Caring is an act that comes from the beautiful corner of our hearts before our brain. You will never intentionally hurt someone whom you love because your caring brain won't allow you to do so. And if you are hurting them intentionally, then I'm sorry to say you are not in love; else it is your attraction only. A mother, for example, would never intentionally inflict harm on her child. But after you grow up, maybe sometimes she pushes you away from her, but she never intends to hurt you because she cares for you and if she harms you, then she will not comply with motherhood.

During the baby phase of a child, a mother loved her baby unconditionally, she focused on the baby's care, and she never judged any actions of that baby. That is what true love looks like. But slowly, when we grow up, our parents, our society, and our friends start to judge us. They start to teach us whom to love and whom not to. Even our parents begin to react and judge our day-to-day actions. stop supporting us if we go against them. If it's for a non-valid reason, then it's not what caring is.

My Partner-in-Crime, 'WhatANewWorld' used to say in her words about caring: "Caring means loving. You only care about someone if you love them. It also means supporting, listening, helping, giving space... In my opinion, you can only prove your love through care." It was awesome to hear, it beautifully established the existence of care in love, which is real in any love life.
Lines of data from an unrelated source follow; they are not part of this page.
/-- An error in a counter itself (R331): it is poisoned, and every panel held on it is lost. -/
def breakCounter (s : State) (i : Nat) : State :=
  if i = 0xFFFF then s else
    let s1 := putCounter s i { counterAt s i with poison := true, bad := true }
    let lost := s1.panels.filter fun p => p.posted && !p.ready && !p.dead && dfld p.desc 72 2 == i
    lost.foldl (fun s p => queueRecord (modPanel s p.tid fun p => { p with dead := true }) p.queue
      (wd (1 * 2 ^ 56 + p.tid)) (wd (designator p.queue + i * 2 ^ 32))) s1

/-- Queues that hold a panel naming a counter (R332): a panel is in its queue from its commit point on (R316). -/
def namingQueues (s : State) (i : Nat) : List Nat :=
  ((s.panels.filter fun p => p.posted && (dfld p.desc 72 2 == i || dfld p.desc 74 2 == i || dfld p.desc 76 2 == i)).map Panel.queue).eraseDups

/-- A live counter holds an uncorrectable error (R331): its kind 2 records, then it is poisoned and its tasks are lost. -/
def upsetCounter (s : State) (i : Nat) : State :=
  let lo := wd (2 * 2 ^ 56)
  breakCounter (match namingQueues s i with
    | [] => vfRecord s (counterOwner s i) lo (wd (i * 2 ^ 32))
    | l => l.foldl (fun s q => queueRecord s q lo (wd (designator q + i * 2 ^ 32))) s) i

/-- An entry holds an uncorrectable error (R331): its task is lost, posted already or not; where it has granted, its SIGC counters are
poisoned. DESIGN CHOICE (log entry 109): a lost panel keeps its entry, and counts against CAP and the pool. -/
def upsetPanel (s : State) (tid : Nat) : State :=
  match s.panels.find? fun p => p.tid == tid with
  | none => s
  | some p =>
    if p.dead then s else
      let s1 := modPanel s tid fun p => { p with dead := true }
      let s2 := if p.row = 0 ∧ p.band = 0 then s1
        else poisonCounter (poisonCounter s1 (dfld p.desc 74 2)) (dfld p.desc 76 2)
      queueRecord s2 p.queue (wd (2 ^ 56 + tid)) (wd (designator p.queue + 0xFFFF * 2 ^ 32))

/-- A watermark slot holds an uncorrectable error (R331). -/
def upsetSlot (s : State) (i : Nat) : State :=
  vfRecord { s with slots := spPut s.slots i { val := (slotAt s i).val, poison := true } } (slotOwner s i) (wd (5 * 2 ^ 56))
    (wd (i * 2 ^ 32))

/-- An item of a queue holds an uncorrectable error and is discarded (R331); a reserved place returns to its sender, as when the
item is taken. -/
def upsetItem (s : State) (q place : Nat) : State :=
  match (qItems s q)[place]? with
  | none => s
  | some it =>
    let l := (qItems s q).eraseIdx place
    queueRecord { s with
      items := if l.isEmpty then spDel s.items q else spPut s.items q l,
      outbound := match it.place with
        | none => s.outbound
        | some i => s.outbound ++ [.placeBack i false] } q (wd (6 * 2 ^ 56)) (wd (designator q))

/-- A group record holds an uncorrectable error (R342): it is poisoned and reported to the owner's error queue and to HERRQ. The
layout of that report is not given: log entry 84. -/
def upsetGroup (s : State) (g : Nat) : State :=
  match (s.groups.find? fun e => e.1 == g).map Prod.snd with
  | none => s
  | some r =>
    let s1 := { s with groups := spPut s.groups g { r with poison := true }, free := s.free + 2 }
    let lo := Config.groupReport s.free
    let hi := Config.groupReport (s.free + 1)
    hRecord (vfRecord s1 r.owner lo hi) lo hi

/-- A posted panel enters its queue at the commit point (R316, R317); one that waits on a counter with an error of its own is lost, and one that is
lost already never launches (R331). -/
def postPanel (s : State) (tid : Nat) : State :=
  let s1 := { modPanel s tid (fun p => { p with posted := true, order := s.nextOrder }) with nextOrder := s.nextOrder + 1 }
  match s1.panels.find? fun p => p.tid == tid with
  | none => s1
  | some p =>
    let i := dfld p.desc 72 2
    if p.dead then s1
    else if i ≠ 0xFFFF ∧ (counterAt s1 i).bad = true then
      queueRecord (modPanel s1 tid fun p => { p with dead := true }) p.queue (wd (1 * 2 ^ 56 + tid))
        (wd (designator p.queue + i * 2 ^ 32))
    else settle s1

/-- Is a thread a member of a group? -/
def isMember (s : State) (g tid : Nat) : Bool :=
  match (s.groups.find? fun e => e.1 == g).map Prod.snd with
  | none => false
  | some r => r.members.any fun m => m.tid == tid && m.away.isNone

/-- May a panel serve a requester (R318)? -/
def serves (s : State) (tid : Nat) (p : Panel) : Bool :=
  let g := dfld p.desc 80 2
  p.posted && p.ready && !p.dead && !p.exhausted && (g == 0xFFFF || isMember s g tid)

/-- The first panel of a list under R318: priority, then order of readiness. -/
def firstPanel : List Panel → Option Panel
  | [] => none
  | p :: t =>
    match firstPanel t with
    | none => some p
    | some r => if r.prio > p.prio ∨ (r.prio = p.prio ∧ r.order < p.order) then some r else some p

/-- The panel that a queue serves a requester from: own die's first, then any (R318, R321); the flag says own. -/
def pickPanel (s : State) (q tid die : Nat) : Option (Panel × Bool) :=
  let c := s.panels.filter fun p => p.queue == q && serves s tid p
  match firstPanel (c.filter fun p => p.home == die) with
  | some p => some (p, true)
  | none => (firstPanel c).map fun p => (p, false)

/-- The rows of a grant before the tile bound and after it (R319). -/
def grantRows (p : Panel) (fcur tr : Nat) : Nat :=
  let rq := dfld p.desc 64 2
  let n := rq * Nat.max 1 (dfld p.desc 68 2 * fcur / (307200 * rq))
  let rows := Nat.min n (dfld p.desc 8 4 - p.row)
  if dfld p.desc 71 1 % 2 = 1 then Nat.min rows (rq * (tr / rq)) else rows

/-- Take a grant from a panel (R318, R319). -/
def takeGrant (s : State) (p : Panel) (rows : Nat) : State × Grant :=
  let cq := dfld p.desc 66 2
  let cols := Nat.min cq (dfld p.desc 12 4 - p.band * cq)
  let g : Grant := { row0 := p.row, col0 := p.band * cq, rows := rows, cols := cols, tid := p.tid }
  let r := p.row + rows
  let age (o : Panel) : Panel :=
    if o.queue == p.queue && o.ready && decide (o.prio < p.prio) && o.tid != p.tid then
      (if o.aged + 1 = 1048576 then { o with aged := 0, prio := Nat.min 3 (o.prio + 1) } else { o with aged := o.aged + 1 })
    else o
  let s1 := { s with panels := s.panels.map age }
  (modPanel s1 p.tid fun p =>
    if r < dfld p.desc 8 4 then { p with row := r, live := p.live + 1 }
    else { p with row := 0, band := p.band + 1, live := p.live + 1 }, g)

/-- Retire a grant (R322): a dead panel's grants retire without effect (R331). -/
def retireGrant (s : State) (tid : Nat) : State := settle (modPanel s tid fun p => { p with live := p.live - 1 })

/-- Abandon a grant of a thread (R323). -/
def abandonGrant (s : State) (thread : Nat) (g : Grant) : State :=
  match s.panels.find? fun p => p.tid == g.tid with
  | none => s
  | some p =>
    let s1 := modPanel s p.tid fun p => { p with dead := true }
    let c0 := dfld p.desc 74 2
    let c1 := dfld p.desc 76 2
    queueRecord (poisonCounter (poisonCounter s1 c0) c1) p.queue (wd (4 * 2 ^ 56 + thread * 2 ^ 32 + p.tid))
      (wd (designator p.queue + c0 * 2 ^ 32 + c1 * 2 ^ 48))

/-- A group record. -/
def groupAt (s : State) (g : Nat) : Option Group := (s.groups.find? fun e => e.1 == g).map Prod.snd

/-- The arrived phase of a member. -/
def memberAp (r : Group) (tid : Nat) : Option Int := (r.members.find? fun m => m.tid == tid && m.away.isNone).map Member.ap

/-- The least arrived phase of a list of members. -/
def minAp : List Member → Option Int
  | [] => none
  | m :: t => match minAp t with
    | none => some m.ap
    | some a => some (if m.ap < a then m.ap else a)

/-- Put a straggler entry in its place: latest first, the higher THREADID first among equal ticks (R340). -/
def insertLate (a : Arrival) : List Arrival → List Arrival
  | [] => [a]
  | b :: t => if b.tick < a.tick ∨ (b.tick = a.tick ∧ b.tid < a.tid) then a :: b :: t else b :: insertLate a t

/-- The straggler record of a phase (R339, R340). -/
def stragglers (log : List Arrival) (p : Int) : List (Nat × Nat × Nat × Word) :=
  let l := (log.filter fun a => decide (a.lo ≤ p) && decide (p ≤ a.hi)).foldl (fun r a => insertLate a r) []
  let first := (l.getLast?.map Arrival.tick).getD 0
  (l.take 4).map fun a => (a.tid, a.core, a.fcur, a.tick - first)

/-- Recompute CP after a change of membership or arrival (R334), replacing the straggler record at a completion. -/
def recompute (r : Group) : Group :=
  match minAp r.members with
  | none => r
  | some a =>
    if a ≤ r.cp then r else
      { r with cp := a, record := some (a, stragglers r.log a), log := r.log.filter fun l => decide (a < l.hi) }

/-- The IOD timer when what a thread sends now reaches IOD (R340): 20 of its ticks after it has left a compute die. -/
def reachesIod (s : State) (tid : Nat) : Nat :=
  let d := dieOf (coreOf tid)
  toIod d (coreAt s (coreOf tid)).clock + (if d = 4 then 0 else 20 * 42949672960)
In everyone's life, we can see that our parents' dimension of care is changing from age to age. When we grow up to teen age or young adult phase, care from parents comes with terms and conditions like "if you do finish this, you will have that" or "if you score an A, you will have this." etc. Now their focus lens has changed from unconditional to conditional love. Because we are the human race, we always walk with conditions. Our parents are trying to make us stronger for society, because they can't hold us forever with them. More or less everywhere in the world, we gain the right to vote after the age of 18. That is why, after the age of 18, we are referred to as adults, fully grown-up human beings with the ability to decide and choose for ourselves or society. But our elderly parents or society forget that the 18-year-old guy or girl still needs some care. He or she still needs emotional care from his or her family to boost his or her confidence.

As per the words of Etherealskie—"It feels great when someone truly cares. When they get worried about you, and advise you whenever you need it. When they stick to you, when you are feeling low. Sometimes, they are not around and do not know what is going on in your life, but they still get worried. Being taken care of is one of the best feelings any individual can ever experience." Yes, she is right with her thoughts. Because humans are social species, we all need to be taken care of by someone, and it is the best feeling.

Our whole lives have evolved around the concept of being careful. When you eat, walk, drive, play, or whatever you do in your life, people will ask you to be careful. Why so? Because we know, a person who is careful with his life will go far and will achieve his destiny. A person who is concerned about his eating will be in good health and a person who is cautious while driving will arrive home safely. There is an endless list of caring things that can be included because our whole lives are bound by caring. But after a time, we started to take it as a grant. We eat junk food excessively and damage our health. We drive without a seat belt, we ride motorcycles without a helmet, we take life as a grant. And then one accident hit us, and we finished. The same way we do with our love life too, we start to take it for granted and treat it carelessly. Slowly, it reduces the value of caring and the bond between lovers vanishes and they reach their dead end.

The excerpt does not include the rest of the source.